Material provided:
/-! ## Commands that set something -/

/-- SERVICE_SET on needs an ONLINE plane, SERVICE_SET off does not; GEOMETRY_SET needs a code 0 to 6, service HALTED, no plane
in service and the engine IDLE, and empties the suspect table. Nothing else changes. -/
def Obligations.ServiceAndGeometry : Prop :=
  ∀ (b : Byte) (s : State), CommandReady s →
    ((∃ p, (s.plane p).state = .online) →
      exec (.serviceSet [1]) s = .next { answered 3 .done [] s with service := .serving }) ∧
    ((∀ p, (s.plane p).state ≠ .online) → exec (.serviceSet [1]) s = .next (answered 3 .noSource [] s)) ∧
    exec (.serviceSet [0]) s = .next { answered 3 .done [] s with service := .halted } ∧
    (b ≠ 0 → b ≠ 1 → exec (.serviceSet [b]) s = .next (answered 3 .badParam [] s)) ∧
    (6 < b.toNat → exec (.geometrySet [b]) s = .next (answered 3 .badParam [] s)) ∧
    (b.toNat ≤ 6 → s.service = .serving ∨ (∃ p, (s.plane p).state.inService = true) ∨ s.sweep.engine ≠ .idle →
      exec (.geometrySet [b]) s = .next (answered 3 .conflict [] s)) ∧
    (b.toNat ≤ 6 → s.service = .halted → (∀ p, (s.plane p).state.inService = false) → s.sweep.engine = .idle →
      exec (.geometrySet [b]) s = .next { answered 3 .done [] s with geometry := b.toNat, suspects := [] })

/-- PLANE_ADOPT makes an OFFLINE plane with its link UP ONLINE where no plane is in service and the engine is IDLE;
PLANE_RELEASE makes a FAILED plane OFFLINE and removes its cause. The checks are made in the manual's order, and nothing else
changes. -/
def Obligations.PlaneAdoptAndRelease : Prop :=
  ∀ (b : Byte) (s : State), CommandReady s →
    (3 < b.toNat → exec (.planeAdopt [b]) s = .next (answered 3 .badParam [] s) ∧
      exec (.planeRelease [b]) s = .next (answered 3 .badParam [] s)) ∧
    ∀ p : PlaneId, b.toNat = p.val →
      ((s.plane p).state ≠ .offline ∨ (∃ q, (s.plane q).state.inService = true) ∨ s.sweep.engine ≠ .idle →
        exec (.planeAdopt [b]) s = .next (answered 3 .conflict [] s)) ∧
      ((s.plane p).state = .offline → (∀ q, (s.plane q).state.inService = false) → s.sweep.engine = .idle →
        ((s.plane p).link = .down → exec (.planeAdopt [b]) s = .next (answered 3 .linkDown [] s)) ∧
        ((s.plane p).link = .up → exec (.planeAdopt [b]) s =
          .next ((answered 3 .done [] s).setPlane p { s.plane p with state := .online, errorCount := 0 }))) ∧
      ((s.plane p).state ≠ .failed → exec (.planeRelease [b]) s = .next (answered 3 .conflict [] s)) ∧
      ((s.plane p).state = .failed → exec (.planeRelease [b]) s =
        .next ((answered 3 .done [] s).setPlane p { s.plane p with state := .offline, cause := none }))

What to do:
Please output the lines of the listing above that fall in the stretch from the one with "(b ≠ 0 → b ≠ 1 → exec" through the one with "(b.toNat ≤ 6 → s.service = .serving", exactly and only those.

Exercise solution:
    (b ≠ 0 → b ≠ 1 → exec (.serviceSet [b]) s = .next (answered 3 .badParam [] s)) ∧
    (6 < b.toNat → exec (.geometrySet [b]) s = .next (answered 3 .badParam [] s)) ∧
    (b.toNat ≤ 6 → s.service = .serving ∨ (∃ p, (s.plane p).state.inService = true) ∨ s.sweep.engine ≠ .idle →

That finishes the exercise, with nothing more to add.